ABSTRACT: The Apostle Paul instructs believers to “get rid” of anger (Colossians 3:8) and to “put away … all bitterness and wrath and anger” (Ephesians 4:31). These Pauline warnings are indicative of a pervasive theme in Scripture: that much anger is not righteous and must be “gotten rid of,” and we have an active role to play in getting rid of it. There is a gap, though, between knowing that we should eliminate inappropriate anger and knowing how to do so. My aim in this essay is to help fill this gap by offering some practical guidance to those who want to heed Paul’s anger-ridding exhortation.
(In progress) "Jesus and the Virtues of Pride" (with Robert C. Roberts), in Pride, ed. J. Adam Carter and Emma C. Gordon (Rowman & Littlefield).

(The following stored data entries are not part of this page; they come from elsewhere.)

/-- The same result lands in both. -/
theorem Bay.Apart.landOne {h : Bool} {d : Nat} {b c : Bay} (a : Bay.Apart h d b c) (p : Pend) :
    Bay.Apart h d (b.landOne p) (c.landOne p) := by
  cases p with
  | mk dest issued due val mask soft job =>
  have special : ∀ n k v, Bay.Apart h d (b.writeSpecial k n v) (c.writeSpecial k n v) := by
    intro n k v
    have w := Bay.writeSpecial_special b c k n v a.special a.stat a.hstat
    refine ⟨?_, ?_, w.1, w.2.1, w.2.2, ?_⟩
    · intro h' r hr; rw [Bay.writeSpecial_scalar, Bay.writeSpecial_scalar]; exact a.scalars h' r hr
    · intro m; rw [Bay.writeSpecial_row, Bay.writeSpecial_row]; exact a.rows m
    · rw [Bay.writeSpecial_seed, Bay.writeSpecial_seed]; exact a.seed
  cases dest with
  | scalar r k =>
    have other : ∀ (x : Bay) v, (x.setScalar k r v).tiles = x.tiles ∧ (x.setScalar k r v).tileSeed = x.tileSeed ∧
        (x.setScalar k r v).stat = x.stat ∧ (x.setScalar k r v).hstat = x.hstat ∧ Bay.sameSpecial x (x.setScalar k r v) := by
      intro x v; unfold Bay.setScalar Bay.sameSpecial; split <;> (try split) <;> simp
    have row : ∀ (x : Bay) v n, (x.setScalar k r v).row n = x.row n := by
      intro x v n; unfold Bay.row; rw [(other x v).1, (other x v).2.1]
    simp only [Bay.landOne]
    refine ⟨?_, ?_, ?_, ?_, ?_, ?_⟩
    · intro h' r' hr
      by_cases e : r' ≠ r ∨ (24 ≤ r ∧ h' ≠ k)
      · rw [Bay.scalar_setScalar _ _ _ _ _ _ e, Bay.scalar_setScalar _ _ _ _ _ _ e]; exact a.scalars h' r' hr
      · have e1 : r' = r := by by_contra x; exact e (.inl x)
        subst e1
        have hk : h' = k ∨ r' < 24 := by
          by_cases x : h' = k
          · exact .inl x
          · exact .inr (by by_contra y; exact e (.inr ⟨by omega, x⟩))
        have bankfree : ∀ (x : Bay) v, (x.setScalar k r' v).scalar h' r' = (x.setScalar k r' v).scalar k r' := by
          intro x v
          rcases hk with hk | hk
          · rw [hk]
          · unfold Bay.scalar; simp [show ¬ 24 ≤ r' by omega]
        have bankfree' : ∀ (x : Bay), x.scalar h' r' = x.scalar k r' := by
          intro x
          rcases hk with hk | hk
          · rw [hk]
          · unfold Bay.scalar; simp [show ¬ 24 ≤ r' by omega]
        by_cases h0 : r' = 0
        · subst h0; simp [Bay.scalar]
        · rw [bankfree, bankfree, Bay.scalar_setScalar_same _ _ _ _ h0, Bay.scalar_setScalar_same _ _ _ _ h0]
          have := a.scalars h' r' hr
          rw [bankfree', bankfree'] at this
          rw [this]
    · intro n; rw [row, row]; exact a.rows n
    · obtain ⟨-, -, -, -, s1⟩ := other b (BitVec.ofNat 64 (blend (b.scalar k r).toNat val mask))
      obtain ⟨-, -, -, -, s2⟩ := other c (BitVec.ofNat 64 (blend (c.scalar k r).toNat val mask))
      have s0 := a.special
      simp only [Bay.sameSpecial] at *
      simp [*]
    · rw [(other _ _).2.2.1, (other _ _).2.2.1]; exact a.stat
    · rw [(other _ _).2.2.2.1, (other _ _).2.2.2.1]; exact a.hstat
    · rw [(other _ _).2.1, (other _ _).2.1]; exact a.seed
  | row n =>
    simp only [Bay.landOne]
    split
    · exact a
    · rw [a.rows n]
      refine ⟨fun h' r' hr => a.scalars h' r' hr, fun m => ?_, a.special, a.stat, a.hstat, a.seed⟩
      rw [Bay.setRow_row, Bay.setRow_row, a.rows m]
  | special n k =>
    have fmt : c.fmtReg k = b.fmtReg k := by
      obtain ⟨h1, h2, -⟩ := a.special; unfold Bay.fmtReg; rw [h1, h2]
    unfold Bay.landOne
    simp only []
    split
    · rename_i e; cases e
    · rename_i e; cases e
    · rename_i e; cases e; rw [fmt]; exact special _ _ _
    · rename_i e; cases e; exact special _ _ _
    · rename_i e; cases e
  | stat k =>
    simp only [Bay.landOne]
    split
    · exact ⟨a.scalars, a.rows, a.special, a.stat, by simp [a.hstat], a.seed⟩
    · exact ⟨a.scalars, a.rows, a.special, by simp [a.stat], a.hstat, a.seed⟩

theorem Bay.Apart.refl (h : Bool) (d : Nat) (b : Bay) : Bay.Apart h d b b :=
  ⟨fun _ _ _ => rfl, fun _ => rfl, ⟨rfl, rfl, rfl, rfl, rfl, rfl, rfl, rfl, rfl, rfl⟩, rfl, rfl, rfl⟩

/-- Results for the scalar register that is left out change nothing else. -/
theorem Bay.Apart.landHere {h : Bool} {d : Nat} {b c : Bay} (a : Bay.Apart h d b c) (k : Bool) (e : h = k ∨ ¬ 24 ≤ d)
    (v w : Word) : Bay.Apart h d (b.setScalar k d v) (c.setScalar k d w) := by
  have other : ∀ (x : Bay) v, (x.setScalar k d v).tiles = x.tiles ∧ (x.setScalar k d v).tileSeed = x.tileSeed ∧
      (x.setScalar k d v).stat = x.stat ∧ (x.setScalar k d v).hstat = x.hstat ∧ Bay.sameSpecial x (x.setScalar k d v) := by
    intro x v; unfold Bay.setScalar Bay.sameSpecial; split <;> (try split) <;> simp
  have row : ∀ (x : Bay) v n, (x.setScalar k d v).row n = x.row n := by
    intro x v n; unfold Bay.row; rw [(other x v).1, (other x v).2.1]
  refine ⟨?_, ?_, ?_, ?_, ?_, ?_⟩
  · intro h' r hr
    have e' : r ≠ d ∨ (24 ≤ d ∧ h' ≠ k) := by
      rcases hr with x | x
      · exact .inl x
      · rcases e with y | y
        · exact .inr (y ▸ x)
        · exact absurd x.1 y
    rw [Bay.scalar_setScalar _ _ _ _ _ _ e', Bay.scalar_setScalar _ _ _ _ _ _ e']; exact a.scalars h' r hr
  · intro n; rw [row, row]; exact a.rows n
  · obtain ⟨-, -, -, -, s1⟩ := other b v
    obtain ⟨-, -, -, -, s2⟩ := other c w
    have s0 := a.special
    simp only [Bay.sameSpecial] at *
    simp [*]
  · rw [(other _ _).2.2.1, (other _ _).2.2.1]; exact a.stat
  · rw [(other _ _).2.2.2.1, (other _ _).2.2.2.1]; exact a.hstat
  · rw [(other _ _).2.1, (other _ _).2.1]; exact a.seed

/-- A scalar result changes its own register only. -/
theorem Bay.Apart.setOne {h : Bool} {d : Nat} {b c : Bay} (a : Bay.Apart h d b c) (k : Bool) (e : h = k ∨ ¬ 24 ≤ d) (w : Word) :
    Bay.Apart h d b (c.setScalar k d w) := by
  have t := Bay.Apart.landHere a k e (b.scalar k d) w
  have other : ∀ (x : Bay) v, (x.setScalar k d v).tiles = x.tiles ∧ (x.setScalar k d v).tileSeed = x.tileSeed ∧
      (x.setScalar k d v).stat = x.stat ∧ (x.setScalar k d v).hstat = x.hstat ∧ Bay.sameSpecial x (x.setScalar k d v) := by
    intro x v; unfold Bay.setScalar Bay.sameSpecial; split <;> (try split) <;> simp
  obtain ⟨o1, o2, o3, o4, o5⟩ := other b (b.scalar k d)
  refine ⟨?_, ?_, ?_, ?_, ?_, ?_⟩
  · intro h' r hr
    have e' : r ≠ d ∨ (24 ≤ d ∧ h' ≠ k) := by
      rcases hr with x | x
      · exact .inl x
      · rcases e with y | y
        · exact .inr (y ▸ x)
        · exact absurd x.1 y
    rw [t.scalars h' r hr, Bay.scalar_setScalar _ _ _ _ _ _ e']
  · intro n; rw [t.rows n]; unfold Bay.row; rw [o1, o2]
  · obtain ⟨s1, s2, s3, s4, s5, s6, s7, s8, s9, s10⟩ := t.special
    obtain ⟨q1, q2, q3, q4, q5, q6, q7, q8, q9, q10⟩ := o5
    exact ⟨s1.trans q1, s2.trans q2, s3.trans q3, s4.trans q4, s5.trans q5, s6.trans q6, s7.trans q7, s8.trans q8,
      s9.trans q9, s10.trans q10⟩
  · rw [t.stat, o3]
  · rw [t.hstat, o4]
  · rw [t.seed, o2]

/-- What `addPend` does to the older results of a scalar register. -/
def olderOf (d : Dest) (mask : Nat) (q : Pend) : Pend :=
  if q.dest = d ∧ !q.soft then { q with mask := q.mask ^^^ (q.mask &&& mask) } else q

theorem olderOf_dest (d : Dest) (m : Nat) (q : Pend) : (olderOf d m q).dest = q.dest := by unfold olderOf; split <;> rfl
theorem olderOf_due (d : Dest) (m : Nat) (q : Pend) : (olderOf d m q).due = q.due := by unfold olderOf; split <;> rfl
theorem olderOf_flag (d : Dest) (m : Nat) (q : Pend) : (olderOf d m q).isFlag = q.isFlag := by
  unfold Pend.isFlag; rw [olderOf_dest]

/-- Landing a list of results, and landing it with the older results of one scalar register masked. -/
theorem Bay.Apart.fold {h : Bool} {d : Nat} (k : Bool) (e : h = k ∨ ¬ 24 ≤ d) (m : Nat) (ps : List Pend) :
    ∀ {b c : Bay}, Bay.Apart h d b c →
      Bay.Apart h d (ps.foldl Bay.landOne b) ((ps.map (olderOf (.scalar d k) m)).foldl Bay.landOne c) := by
  induction ps with
  | nil => intro b c a; exact a
  | cons p ps ih =>
    intro b c a
    simp only [List.map_cons, List.foldl_cons]
    apply ih
    by_cases x : p.dest = .scalar d k
    · obtain ⟨dest, issued, due, val, mask, soft, job⟩ := p
      simp only at x
      subst x
      unfold olderOf
      split
      · simp only [Bay.landOne]; exact Bay.Apart.landHere a k e _ _
      · exact a.landOne _
    · have : olderOf (.scalar d k) m p = p := by unfold olderOf; rw [if_neg (fun y => x y.1)]
      rw [this]; exact a.landOne p

theorem Bay.foldFlags_apart {h : Bool} {d : Nat} (ps : List Pend) :
    ∀ {b c : Bay}, Bay.Apart h d b c → Bay.Apart h d (ps.foldl Bay.landOne b) (ps.foldl Bay.landOne c) := by
  induction ps with
  | nil => intro b c a; exact a
  | cons p ps ih => intro b c a; exact ih (a.landOne p)

/-- A discarded result changes no register. -/
theorem Bay.land_outlast (h : Bool) (d : Nat) (b : Bay) (u N : Nat) : Bay.Apart h d (b.land N) ((b.outlast u).land N) :=
  Bay.foldFlags_apart _ (Bay.foldFlags_apart _
    ⟨fun _ _ _ => rfl, fun _ => rfl, ⟨rfl, rfl, rfl, rfl, rfl, rfl, rfl, rfl, rfl, rfl⟩, rfl, rfl, rfl⟩)

theorem Bay.foldFlags_scalar (h : Bool) (r : Nat) (ps : List Pend) (hp : ∀ p ∈ ps, p.isFlag = true) :
    ∀ (b : Bay), (ps.foldl Bay.landOne b).scalar h r = b.scalar h r := by
  induction ps with
  | nil => intro b; rfl
  | cons p ps ih =>
    intro b
    rw [List.foldl_cons, ih (fun q hq => hp q (List.mem_cons_of_mem _ hq))]
    have := hp p List.mem_cons_self
    obtain ⟨dest, issued, due, val, mask, soft, job⟩ := p
    cases dest <;> simp [Pend.isFlag] at this
    simp only [Bay.landOne]; split <;> rfl

theorem Bay.landOne_pends (b : Bay) (p : Pend) : (b.landOne p).pends = b.pends := by
  have hs : ∀ j (x : Bay) w, (x.setStep j w).pends = x.pends := by intro j x w; unfold Bay.setStep; split <;> rfl
  have hw : ∀ h n v (x : Bay), (x.writeSpecial h n v).pends = x.pends := by
    intro h n v x
    unfold Bay.writeSpecial
    split <;> (try split) <;> (try rfl)
    simp only []
    split <;> exact hs _ _ _
  have hc : ∀ h n v (x : Bay), (x.setScalar h n v).pends = x.pends := by
    intro h n v x; unfold Bay.setScalar; split <;> (try split) <;> rfl
  unfold Bay.landOne
  split
  · exact hc _ _ _ _
  · split <;> rfl
  · exact hw _ _ _ _
  · exact hw _ _ _ _
  · split <;> rfl

theorem Bay.foldLand_pends (ps : List Pend) : ∀ b : Bay, (ps.foldl Bay.landOne b).pends = b.pends := by
  induction ps with
  | nil => intro b; rfl
  | cons p ps ih => intro b; rw [List.foldl_cons, ih, Bay.landOne_pends]

theorem Bay.land_pends (b : Bay) (n : Nat) : (b.land n).pends = b.pends.filter fun p => decide (n < p.due) := by
  unfold Bay.land; simp only [Bay.foldLand_pends]

/-! ## A scalar result -/

theorem Bay.addPend_scalar (b : Bay) (r : Nat) (k : Bool) (now due val mask job : Nat) :
    b.addPend ⟨.scalar r k, now, due, val, mask, false, job⟩ =
      { b with pends := b.pends.map (olderOf (.scalar r k) mask) ++ [⟨.scalar r k, now, due, val, mask, false, job⟩]
               drainAt := max b.drainAt due } := by
  unfold Bay.addPend olderOf
  simp

/-- The registers after a scalar result has been issued. -/
theorem Bay.land_scalar (b : Bay) (r : Nat) (k : Bool) (now due : Nat) (v : Word) (h : Bool) (e : h = k ∨ ¬ 24 ≤ r)
    (h0 : r ≠ 0) (N : Nat) :
    let c := b.addPend ⟨.scalar r k, now, due, v.toNat, 2 ^ 64 - 1, false, 0⟩
    Bay.Apart h r (b.land N) (c.land N) ∧ (due ≤ N → (c.land N).scalar h r = v) := by
  simp only [Bay.addPend_scalar]
  have fl : ∀ (l : List Pend) (P : Pend → Bool), (∀ q, P (olderOf (.scalar r k) (2 ^ 64 - 1) q) = P q) →
      (l.map (olderOf (.scalar r k) (2 ^ 64 - 1))).filter P = (l.filter P).map (olderOf (.scalar r k) (2 ^ 64 - 1)) := by
    intro l P hP
    rw [List.filter_map]
    congr 1
    exact List.filter_congr (fun x _ => hP x)
  have bankeq : ∀ (x : Bay) w, (x.setScalar k r w).scalar h r = w := by
    intro x w
    rcases e with e | e
    · rw [e]; exact Bay.scalar_setScalar_same x k r w h0
    · have := Bay.scalar_setScalar_same x k r w h0
      unfold Bay.scalar at this ⊢
      simpa [e] using this
  have same : ∀ (l : List Pend), (∀ q ∈ l, q.isFlag = true) → l.map (olderOf (.scalar r k) (2 ^ 64 - 1)) = l := by
    intro l hl
    refine (List.map_congr_left (g := id) fun q hq => ?_).trans (List.map_id _)
    have := hl q hq
    unfold olderOf
    rw [if_neg]; · rfl
    rintro ⟨x, -⟩
    simp [Pend.isFlag, x] at this
  have isf : ∀ q ∈ (b.pends.filter fun p => decide (p.due ≤ N)).filter fun p => p.isFlag, q.isFlag = true :=
    fun q hq => (List.mem_filter.mp hq).2
  have base : ∀ x y : Bay, Bay.Apart h r x y → Bay.Apart h r
      (((b.pends.filter fun p => decide (p.due ≤ N)).filter fun p => !p.isFlag).foldl Bay.landOne x)
      ((((b.pends.filter fun p => decide (p.due ≤ N)).filter fun p => !p.isFlag).map (olderOf (.scalar r k) (2 ^ 64 - 1))).foldl
        Bay.landOne y) := fun x y a => Bay.Apart.fold k e _ _ a
  have start : ∀ x y : List Pend, ∀ z, Bay.Apart h r { b with pends := x } { b with pends := y, drainAt := z } := fun _ _ _ =>
    ⟨fun _ _ _ => rfl, fun _ => rfl, ⟨rfl, rfl, rfl, rfl, rfl, rfl, rfl, rfl, rfl, rfl⟩, rfl, rfl, rfl⟩
  unfold Bay.land
  simp only [List.filter_append, fl _ (fun p => decide (p.due ≤ N)) (fun q => by simp only [olderOf_due]),
    fl _ (fun p => decide (N < p.due)) (fun q => by simp only [olderOf_due]),
    fl _ (fun p => !p.isFlag) (fun q => by simp only [olderOf_flag]),
    fl _ (fun p => p.isFlag) (fun q => by simp only [olderOf_flag]), List.foldl_append, same _ isf]
  by_cases x : due ≤ N
  · have y : ¬ N < due := by omega
    have pf : Pend.isFlag ⟨.scalar r k, now, due, v.toNat, 2 ^ 64 - 1, false, 0⟩ = false := rfl
    simp only [List.filter_cons, x, decide_true, if_true, List.filter_nil, pf, Bool.not_false, y, decide_false,
      Bool.false_eq_true, if_false, List.foldl_cons, List.foldl_nil, Bay.landOne]
    constructor
    · exact Bay.foldFlags_apart _ ((base _ _ (start _ _ _)).setOne k e _)
    · intro _
      rw [Bay.foldFlags_scalar h r _ isf, bankeq, blend_full _ _ (BitVec.isLt _)]
      simp
  · have y : N < due := by omega
    simp only [List.filter_cons, x, decide_true, if_true, List.filter_nil, y, decide_false,
      Bool.false_eq_true, if_false, List.foldl_nil]
    exact ⟨Bay.foldFlags_apart _ (base _ _ (start _ _ _)), fun z => z.elim⟩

ABSTRACT: The dominant conception of the virtue of humility makes it essentially a proper self-assessment — either broadly moral, or intellectual, with emphasis on one’s limitations. Roberts and Wood (2007) and Roberts (forthcoming a and b) have developed a more ancient conception based in the New Testament presentation of Jesus of Nazareth as a paradigm of humility. On that conception, humility is not a self-assessment at all, but a lack of certain self-inflating concerns (what speakers of English call self-importance) that Roberts calls “the vices of pride.” Humility can then take several forms, depending on which of the vices of pride it is the absence of. It has recently come to our attention that Jesus models not only the virtue of humility, but also the virtue of pride, and that each of the vices of pride can be construed as having a virtue counterpart that can also go by the name of pride. The present paper will clarify a small handful of these traits with special attention to their intellectual specifications: Arrogance and its counterpart Entitlement Serenity; Domination and its counterpart Personal Authority; Hyper-Autonomy and its counterpart Secure Agency; Grandiosity and its counterpart Aspiration. We will argue that the vices of intellectual pride are vices, in part because they diminish our likelihood of acquiring the intellectual goods of knowledge, justified belief, and understanding, and in part because they degrade our humanity; and that the virtues of intellectual pride are virtues, in part because they increase our prospects of acquiring the intellectual goods and in part because they constitute excellences in living a human life. We will acknowledge that the identification of both the intellectual goods and the goodness of intellectual living depends on specific metaphysical commitments, but will argue that some metaphysical commitments are broadly enough shared to secure significant agreement about the vices and virtues that we treat here.
Review of Kevin Timpe and Craig A. Boyd (eds.), Virtues and Their Vices (OUP, 2014), in Journal of Moral Philosophy 14:2 (2017): 229–323.